Brookville Equipment Corporation was awarded the $33 million contract for six Liberty Streetcars in 2017. The Brookville Liberty is a commercial off-the-shelf vehicle equipped with lithium-ion batteries, which allows it to operate without overhead power for part of its route.

Construction began on June 1, 2017, with utility relocation, which made way for tracks to be laid. In August 2018, Valley Metro received approval from the Federal Transit Administration (FTA) to begin significant construction on the Tempe Streetcar. With this approval, Valley Metro began work on building the system's rail trackway, power systems and street improvements.

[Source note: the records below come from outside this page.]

-- ==== Sys2Proof/Laws/Trace.lean ====
section
/-! SUPPORT. Traces and pseudo-operations: what one line does, lines one after another, one bit of BANK.SET, and one
poll of BUSREQ.WAIT. -/

namespace Sys2Proof.Machine

/-- A line runs the instruction its request decodes to. -/
theorem runLine_eq {line : TraceLine} {i : Instr} (h : decode line.request = .ok i) (s : State) :
    runLine line s = exec i (beginOperation s.schedule s) := by
  simp [runLine, step, h, beginOperation]

/-- Lines one after another, the first part giving a next state. -/
theorem runLines_append {l l' : List TraceLine} {s t : State} (h : runLines l s = .next t) :
    runLines (l ++ l') s = runLines l' t := by
  induction l generalizing s with
  | nil => cases h; rfl
  | cons a l ih =>
    simp only [runLines, List.cons_append] at h ⊢
    split at h
    · exact ih h
    · cases h
    · cases h

/-- The state after one bit of BANK.SET: the register has shifted, no instruction is in flight, nothing is returned. -/
def afterBankSetBit (bit : Bool) (s : State) : State :=
  { s with blk := bankShift bit { s.blk with secBusy := false }, result := .none }

/-- One bit of BANK.SET runs where the secondary may begin, and leaves it able to begin again (R78, R170). -/
theorem runLines_bankSetBit (bit : Bool) {s : State} (h : secMayBegin s.blk = true) :
    runLines (bankSetBit bit) s = .next (afterBankSetBit bit s) ∧ secMayBegin (afterBankSetBit bit s).blk = true := by
  have hd : decode (TraceLine.sWb 0x6000 (BitVec.setWidth 8 (BitVec.ofBool bit))).request =
      .ok (.sWbBank 0 (if bit then 1 else 0)) := by cases bit <;> rfl
  have hb : controlBitOfByte (if bit then 1 else 0) = bit := by cases bit <;> rfl
  refine ⟨?_, by simp_all [afterBankSetBit, secMayBegin]⟩
  have h1 : runLine .sBegin s =
      .next { s with blk := { s.blk with secBusy := true }, result := .none } := by
    rw [runLine_eq (i := .sBegin) rfl]
    simp [exec, execSBegin, h, updateBlock, setBlk, beginOperation]
  simp only [bankSetBit, runLines, h1, runLine_eq hd, runLine_eq (line := .sEnd) (i := .sEnd) rfl, exec, execSWbBank,
    duringInstruction, beginOperation, updateBlock, hb, execSEnd, if_true, setBlk, bankShift, afterBankSetBit]

/-- Bit 8 of a bus-status word is the negation of the grant, whatever is drawn round it (R166). -/
theorem statusWord_bit8 (d : BitVec 7) (a : Bool) (e : Byte) : (lanes (d ++ grantBit a) e).getLsbD 8 = !a := by
  have h : ∀ (d : BitVec 7) (a : Bool), (d ++ grantBit a : BitVec 8).getLsbD 0 = !a := by decide
  rw [lanes, BitVec.getLsbD_append, ← h d a]
  rfl

/-- The status word of a bus-status read shows granted exactly when the bus is granted (R166). -/
theorem showsGranted_status (d : BitVec 7) (a : Bool) (e : Byte) :
    showsGranted (.word (lanes (d ++ grantBit a) e)) = a := by
  rw [showsGranted, statusWord_bit8, Bool.not_not]

/-- The state after one poll of the bus status. -/
def afterPoll (s : State) : State :=
  setResult (.word (lanes (Config.draw7 s.draws ++ grantBit s.blk.busAck) (Config.draw8 s.draws)))
    (tickDraws (beginOperation s.schedule s))

/-- One round of BUSREQ.WAIT: the group's operations, the poll, and the choice its result makes (R78). -/
theorem repeatUntilGranted_cons {group : List TraceLine} {groups : List (List TraceLine)} {s t : State}
    (h : runLines group s = .next t) :
    repeatUntilGranted (.pRw 0xA11100) (group :: groups) s =
      if t.blk.busAck then .done (afterPoll t) groups
      else repeatUntilGranted (.pRw 0xA11100) groups (afterPoll t) := by
  have hp : runLines [TraceLine.pRw 0xA11100] t = .next (afterPoll t) := by
    simp only [runLines, runLine_eq (line := .pRw 0xA11100) (i := .pRwBusreq) rfl]
    rfl
  have hr : showsGranted (afterPoll t).result = t.blk.busAck := showsGranted_status _ _ _
  simp only [repeatUntilGranted, runLines_append h, hp, hr]

end Sys2Proof.Machine
end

The first streetcar vehicle was delivered on March 14, 2021, and test runs began in June 2021. The line opened for service on May 20, 2022.

==Planned extension==

As of 2024, Valley Metro is in the planning phases of extending the S Line past its terminus at Marina Heights into Mesa, via Rio Salado Parkway and Dobson Road. The proposed extension would serve major destinations in Mesa and eastern Tempe, including Tempe Marketplace and Sloan Park. The extension would be approximately 4 mi in length.

The Rio East–Dobson Streetcar Extension (REDE) was awarded a $15.9 million federal grant in July 2024. The grant was funded by the Infrastructure Investment and Jobs Act, and will help advance the planning process for the proposed line.